-- ==== Sys2Proof/Certificates/Slice0/Obligations.lean ====
section
/-! DEFINITION. The statements of this model, one `def Obligations.<Name> : Prop` each; OBLIGATIONS.json lists them. A
command's statement says that `exec` answers a next state, what that state holds, and what it leaves as it was. -/

open Sys2Proof Sys2Proof.Machine Sys2Proof.Safety

/-! ## The machine as a whole -/

/-- A step runs the command at the front of the queue on the state with the queue's rest. -/
def Obligations.StepRunsTheFrontCommand : Prop :=
  ∀ (s : State) (i : Instr) (rest : List Instr), s.pending = i :: rest → step s = exec i { s with pending := rest }

/-- What the manual says the block shows right after a power-on reset: the engine is in reset (R333, R372), every FC_HOLD
output is high (R322), every context is FREE with x0 to x31 zero (R33, R34), every sync object, descriptor slot and queue is
as the reset columns give it (R47, R49, R237), the step counter is 0 (R53) and no command waits. -/
def Obligations.ResetState : Prop :=
  State.reset.pending = [] ∧ State.reset.engine = 0 ∧ State.reset.pins.fcHold = 0xFFFFFFFF#32 ∧ State.reset.step = 0 ∧
  (∀ c, (State.reset.ctx c).st = .free ∧ (State.reset.ctx c).loops = [] ∧ ∀ r, (State.reset.ctx c).xr r = 0) ∧
  (∀ n, State.reset.obj n = ⟨0, 0⟩) ∧ (∀ n, (State.reset.slot n).valid = false) ∧
  (∀ q, (State.reset.queue q).cls = .disabled ∧ (State.reset.queueWords q) = []) ∧
  State.reset.reg 0x000000 = 0x44595753#32 ∧ State.reset.reg 0x000004 = 2#32 ∧
  (∀ b, State.reset.fld 0x2000 b b = 0)

/-- The stacks' contents are in canonical form at reset. -/
def Obligations.ResetMemoryCanonical : Prop := Memory.wf State.reset.mem = true

/-- Every step keeps the canonical form of the stacks' contents: addresses rise strictly, and no listed byte is one that
reads as an unlisted byte (log entry 1), so that equal memories are equal data. -/
def Obligations.StepKeepsMemoryCanonical : Prop := Kept fun s => Memory.wf s.mem = true

/-- No command but the one in front of it touches the queue, and no command changes the fused grade (R3): what `exec`
answers has the queue and the grade it was given. -/
def Obligations.CommandsKeepQueueAndGrade : Prop :=
  ∀ (i : Instr) (s t : State), exec i s = .next t → t.pending = s.pending ∧ t.gradeB = s.gradeB

/-! ## Instruction words (R36 to R39, R64) -/

/-- Decoding the word of a well-formed instruction of a layer program gives the instruction back, whatever its context and
operands. Every word that decodes is the word of what it decodes to: no bit of a word is without a place in the instruction. R36:
the 64 bits of the word are the opcode in [63:56], dst in [55:50], srcA in [49:44], srcB in [43:38], the flags in [37:32] and the
immediate in [31:0]. -/
def Obligations.DecodeAndEncodeAgree : Prop :=
  (∀ (i : Instr) (op : Nat) (c : Ctx) (f : Fields), i.wf = true → opcodeOf i = some (op, c, f) →
    decodeWord c (encodeWord i) = some i) ∧
  (∀ (c : Ctx) (w : DWord) (i : Instr), decodeWord c w = some i → encodeWord i = w ∧ i.wf = true) ∧
  (∀ (i : Instr) (op : Nat) (c : Ctx) (f : Fields) (w : DWord), opcodeOf i = some (op, c, f) → w = encodeWord i →
    (w.extractLsb' 56 8).toNat = op ∧ (w.extractLsb' 50 6).toNat = f.dst ∧ (w.extractLsb' 44 6).toNat = f.srcA ∧
    (w.extractLsb' 38 6).toNat = f.srcB ∧ w.extractLsb' 32 6 = f.flags ∧ w.extractLsb' 0 32 = f.imm)

/-- R37: a register field from 32 to 63, and a set flag that the opcode does not define, make a word that is not executed; so
does an opcode that R64 does not list, such as 0x00, 0x1F and 0xFF. A few words written out from the encodings of R36, R39 and
R64: ADD x3, x1, x2 with immediate 5; LOOP of 3 passes over 2 instructions; NORM of slots 7 and 9 with WT; SIGNAL of object 5
by 1; DESC CLONE of slot 3 to slot 4; REBOUND.RET. -/
def Obligations.WordsOfTheManual : Prop :=
  ((∀ (c : Ctx) (w : DWord), 32 ≤ (w.extractLsb' 50 6).toNat ∨ 32 ≤ (w.extractLsb' 44 6).toNat ∨ 32 ≤ (w.extractLsb' 38 6).toNat →
    decodeWord c w = none) ∧
  (∀ (c : Ctx) (w : DWord), (w.extractLsb' 32 6) &&& ~~~flagMask (w.extractLsb' 56 8).toNat ≠ 0#6 → decodeWord c w = none) ∧
  (∀ (c : Ctx) (w : DWord), (w.extractLsb' 56 8).toNat ∈ [0x00, 0x1F, 0xFF] → decodeWord c w = none)) ∧
  (decodeWord 0 0x080C108000000005#64 = some (.add 0 ⟨3, 1, 2, 0, 5⟩) ∧
  decodeWord 0 0x1A08000000020003#64 = some (.loop 0 ⟨2, 0, 0, 0, 0x00020003⟩) ∧
  decodeWord 5 0x4000000100009007#64 = some (.norm 5 ⟨0, 0, 0, 1, 0x00009007⟩) ∧
  decodeWord 1 0x2000000000008005#64 = some (.signal 1 ⟨0, 0, 0, 0, 0x00008005⟩) ∧
  decodeWord 0 0x3000000001004003#64 = some (.descClone 0 ⟨0, 0, 0, 0, 0x01004003⟩) ∧
  decodeWord 0 0x4C00000001064007#64 = some (.reboundRet 0 ⟨0, 0, 0, 0, 0x01064007⟩))

/-! ## The sequencer: arithmetic, branches and loops (R45, R46, R65) -/

/-- LI, LUI and the ten arithmetic instructions write the value of R65 to xD, record OK and go on behind themselves; they
change nothing but their context, their sequencer's issue count, the order of issue with the contexts that stood ready, and the order of
cache use. -/
def Obligations.ArithmeticResults : Prop :=
  ∀ (s : State) (i : Instr) (c : Ctx) (f : Fields) (v : Nat),
    arithValue (s.ctx c) i = some (c, f, v) → Issues s c i →
    ∃ t, exec i s = .next t ∧ ControlFrame c s t ∧
      t.ctx c = (((s.ctx c).setX f.dst (BitVec.ofNat 64 v)).record codeOk (s.ctx c).pc).after (s.ctx c).pc

/-- The values that a write of xD leaves (R34): x0 reads zero and discards the write, the other registers read as written, and
no other register changes. R56: LAST is the code of the most recent completion; FIRST and FIRSTPC are those of the first code
that is not OK. -/
def Obligations.ContextRecords : Prop :=
  (∀ (x : Context) (r q : Reg) (v : DWord),
    x.xr 0 = 0 ∧ (x.setX 0 v = x) ∧ (r ≠ 0 → (x.setX r v).xr r = v) ∧ (q ≠ r → (x.setX r v).xr q = x.xr q)) ∧
  (∀ (x : Context) (k : Byte) (pc : Nat),
    (x.record k pc).last = k ∧
    (k ≠ codeOk ∧ x.first = 0 → (x.record k pc).first = k ∧ (x.record k pc).firstPc = pc) ∧
    (k = codeOk ∨ x.first ≠ 0 → (x.record k pc).first = x.first ∧ (x.record k pc).firstPc = x.firstPc) ∧
    (∀ r, (x.record k pc).xr r = x.xr r) ∧ (x.record k pc).pc = x.pc ∧ (x.record k pc).st = x.st)

/-- A branch whose target lies in the store completes (R45, R65): taken, it moves the program counter by the immediate in
instructions and pops every loop whose body it leaves; not taken, it goes on behind itself. R45: a taken branch whose target
lies outside the store traps with OFFSIDE at the branch, whatever TRAPEN says: the trap is precise, the branch is not taken,
the held program counter is the branch's, and so is FIRSTPC when it is the first error. -/
def Obligations.Branches : Prop :=
  (∀ (s : State) (i : Instr) (c : Ctx) (f : Fields) (b : Bool),
    branchTaken (s.ctx c) i = some (c, f, b) → Issues s c i →
    (b = true → 0 ≤ ((s.ctx c).pc : Int) + 8 * f.imm.toInt ∧ ((s.ctx c).pc : Int) + 8 * f.imm.toInt < 0x400000) →
    ∃ t, exec i s = .next t ∧ ControlFrame c s t ∧
      (b = false → t.ctx c = ((s.ctx c).record codeOk (s.ctx c).pc).after (s.ctx c).pc) ∧
      (b = true →
        (t.ctx c).pc = (((s.ctx c).pc : Int) + 8 * f.imm.toInt).toNat ∧
        (t.ctx c).loops = ((s.ctx c).loops.dropWhile fun l =>
          decide ((t.ctx c).pc < l.first) || decide (l.first + 8 * l.body ≤ (t.ctx c).pc)) ∧
        (t.ctx c).last = codeOk ∧ (t.ctx c).st = .running ∧ ∀ r, (t.ctx c).xr r = (s.ctx c).xr r)) ∧
  (∀ (s : State) (i : Instr) (c : Ctx) (f : Fields),
    branchTaken (s.ctx c) i = some (c, f, true) → Issues s c i →
    (((s.ctx c).pc : Int) + 8 * f.imm.toInt < 0 ∨ 0x400000 ≤ ((s.ctx c).pc : Int) + 8 * f.imm.toInt) →
    ∃ t, exec i s = .next t ∧
      (t.ctx c).st = .trapped ∧ (t.ctx c).precise = true ∧ (t.ctx c).pc = (s.ctx c).pc ∧ (t.ctx c).last = codeOffside ∧
      ((s.ctx c).first = 0 → (t.ctx c).first = codeOffside ∧ (t.ctx c).firstPc = (s.ctx c).pc) ∧
      (∀ r, (t.ctx c).xr r = (s.ctx c).xr r) ∧ t.fld 0x2800 2 2 = 1 ∧
      t = { s with ctxs := t.ctxs, regs := t.regs, icache := t.icache, lastIssue := t.lastIssue, stood := t.stood, slow := t.slow } ∧
      (∀ d, d ≠ c.val → t.ctx d = s.ctx d) ∧
      (∀ o, o ≠ issueCount c → o ≠ 0x2800 → t.reg o = s.reg o))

[Requirement] Wherever the string "zero" appears in the records, copy the whole line.

[Solution to the exercise]
output is high (R322), every context is FREE with x0 to x31 zero (R33, R34), every sync object, descriptor slot and queue is
/-- The values that a write of xD leaves (R34): x0 reads zero and discards the write, the other registers read as written, and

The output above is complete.